This is the first study to evaluate bone microarchitecture and strength estimates in adolescent boys with autism spectrum disorder compared with typically developing controls. The results of the study indicate that trabecular and cortical thickness is decreased at the radius, and strength estimates (compressive stiffness and failure load) are lower at both the radius and tibia in boys with ASD compared with TDC of the same age. Lean mass is positively associated with strength estimates at both sites in both groups. Additionally, at the ultradistal radius in TDC (but not in ASD participants), strength estimates are positively associated with estradiol and testosterone levels and calcium intake. At the distal tibia, strength estimates are positively associated with both estradiol and testosterone levels in both groups. In TDC (but not in ASD participants), strength estimates are positively associated with IGF-1 levels, calcium intake and activity levels. Our data provide an understanding of specific alterations in bone parameters that contribute to the known increase in fracture risk in ASD.

Bone microarchitecture and µFEA estimates of bone strength are reported to predict fracture risk independent of DXA measures of areal BMD [10, 1316]. In this study, boys with ASD were found to have lower cortical and trabecular thickness at the ultradistal radius compared to TDC, measures known to be associated with strength estimates in other populations [4851]. Importantly, strength estimates were lower at both the ultradistal radius and distal tibia in boys with ASD compared with TDC and this difference strengthened at the distal tibia after controlling for age and BMI-Z scores. Nutritional status is an important determinant of bone health [52], and BMI Z-scores reflect nutritional status. Thus higher BMI Z-scores may protect boys with ASD from decreased bone strength.

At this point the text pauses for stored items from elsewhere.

-- ==== Sys2Proof/Laws/Auction.lean ====
section
/-! SUPPORT. The auction that follows a forming failure (R55, R56): the bound on the rounds of an auction (log 24) is
never reached in a conserved Frame Store, so it is an auction like any other. -/

namespace Sys2Proof.Machine

open Sys2Proof

variable {W : Piece → Prop} {s t : State}

/-! ### Retired cells -/

theorem StoreMove.retired {st st' : Store} (h : StoreMove st st') : st.retired.length ≤ st'.retired.length := by
  cases h with
  | take _ cells f e _ ht =>
    unfold Store.take at ht
    split at ht
    · cases ht
    · cases ht; exact le_rfl
  | retire => simp [Store.retire]
  | _ => exact le_rfl

/-- No move takes a cell out of the retired set. -/
theorem Moves.retired (h : Moves W s t) : s.store.retired.length ≤ t.store.retired.length :=
  h.store_keeps (fun st => s.store.retired.length ≤ st.retired.length) (fun _ _ hm hs => hs.trans hm.retired) le_rfl

theorem Store.Conserved.retired_le {st : Store} (h : st.Conserved) : st.retired.length ≤ Config.cellCount := by
  have := h.cells.length_eq
  simp only [List.length_append, List.length_range] at this
  omega

/-- A lost frame retires its failing cell. -/
theorem State.loseFrame_retired (s : State) (e : EntryNo) (cell : CellNo) :
    s.store.retired.length + 1 ≤ (s.loseFrame e cell).store.retired.length := by
  have h : Moves (fun _ => True) { s with store := s.store.retireAndCount e cell } (s.loseFrame e cell) :=
    .chain (.foldl State.startTx (fun t p => .startTx t p) allPorts _)
      (.chain (.foldl (State.levelGivesUp e) (fun t l => .levelGivesUp e t l) allLevels _)
        (.foldl (State.portGivesUp e) (fun t p => .portGivesUp e t p) allPorts _))
  simpa [Store.retireAndCount, Store.retire] using h.retired

theorem State.formingFails_retired (s : State) (l : Level) (e : EntryNo) (cell : CellNo) :
    s.store.retired.length + 1 ≤ (s.formingFails l e cell).store.retired.length :=
  (s.loseFrame_retired e cell).trans
    (Moves.retired (W := fun _ => True)
      (.chain (.raise _ _ _) (.trunk (s.loseFrame e cell) _ (.countFailure _))))

theorem State.formFragment_retired {l : Level} (h : s.formFragment l = (true, t)) :
    s.store.retired.length + 1 ≤ t.store.retired.length := by
  unfold State.formFragment at h
  split at h
  · cases h
  · split at h
    · next cell _ => rw [← (Prod.mk.inj h).2]; exact s.formingFails_retired l _ cell
    · cases h

theorem State.sendLevel_retired {l : Level} (h : s.sendLevel l = (true, t)) :
    s.store.retired.length + 1 ≤ t.store.retired.length := by
  unfold State.sendLevel at h
  split at h
  · cases h
  · split at h
    · exact State.formFragment_retired h
    · have := Moves.retired (W := fun _ => True) (.startNewFrame s l)
      have := State.formFragment_retired h
      omega

/-! ### Rounds -/

/-- Rounds beyond the cells that may still fail make no difference. -/
theorem State.auctionRounds_enough {n m : Nat} (hs : s.store.Conserved)
    (hn : Config.cellCount < n + s.store.retired.length) (hm : Config.cellCount < m + s.store.retired.length) :
    State.auctionRounds n s = State.auctionRounds m s := by
  induction n generalizing m s with
  | zero => have := hs.retired_le; omega
  | succ n ih =>
    cases m with
    | zero => have := hs.retired_le; omega
    | succ m =>
      unfold State.auctionRounds
      split
      · rfl
      · split
        · rfl
        · next l _ =>
          split
          · next t heq =>
            have hr := State.sendLevel_retired heq
            have hc : t.store.Conserved := by
              have := (Moves.sendLevel (W := fun _ => True) s l).conserved hs
              rwa [heq] at this
            exact ih hc (by omega) (by omega)
          · rfl

/-- R56: when the winner's fragment fails to form, the auction is the one held after the failure. -/
theorem State.auction_of_failure {l : Level} (hs : s.store.Conserved) (h0 : s.trunk.inFlight = none)
    (h1 : s.trunk.lineUp = true) (hw : s.winner = some l) (hf : s.sendLevel l = (true, t)) :
    s.auction = t.auction := by
  have hr := State.sendLevel_retired hf
  have hc : t.store.Conserved := by
    have := (Moves.sendLevel (W := fun _ => True) s l).conserved hs
    rwa [hf] at this
  have : s.auction = State.auctionRounds Config.cellCount t := by
    unfold State.auction
    rw [State.auctionRounds]
    simp [h0, h1, hw, hf]
  rw [this]
  exact State.auctionRounds_enough hc (by omega) (by omega)

end Sys2Proof.Machine
end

Furthermore, differences in strength estimates between groups were markedly reduced after controlling for physical activity levels. Although estimates of the mediation by physical activity were not significant, possibly due to the small sample size, they suggest that physical activity may contribute to approximately 40% of the observed deficits at the radius and approximately a quarter of the observed deficits at the tibia. Physical activity and consequent mechanical loading are a key determinant of bone health, particularly in the pre- and peripubertal years [5355], and our previous [1] and current study indicate lower prevalence of high levels of physical activity in boys with ASD compared with TDC. One potential cause of lower levels of physical activity in children with ASD is hypotonia, which also independently contributes to impaired bone health from decreased pull of muscle on bone [50, 51, 53]. Lower physical activity levels (particularly a decrease in high levels of physical activity) are likely an important cause of impaired bone health in children with ASD, and this is further suggested by the reduction in differences in strength estimates between groups after controlling for physical activity levels.

Overall, lean mass was positively associated with strength estimates in both groups at both sites, and this is consistent with data from studies in other populations [51, 56, 57], and the concept that muscle pull on bone has bone anabolic effects [53]. In addition, physical activity levels were associated positively with strength estimates at the distal tibia, a weight-bearing site, in TDC. It would be expected for a weight-bearing site (such as the tibia) to be more significantly affected by mechanical loading than a non-weight-bearing site (such as the radius). However, this association of physical activity levels with tibial strength estimates was not observed in children with ASD, possibly because of the limited range of physical activity in this group.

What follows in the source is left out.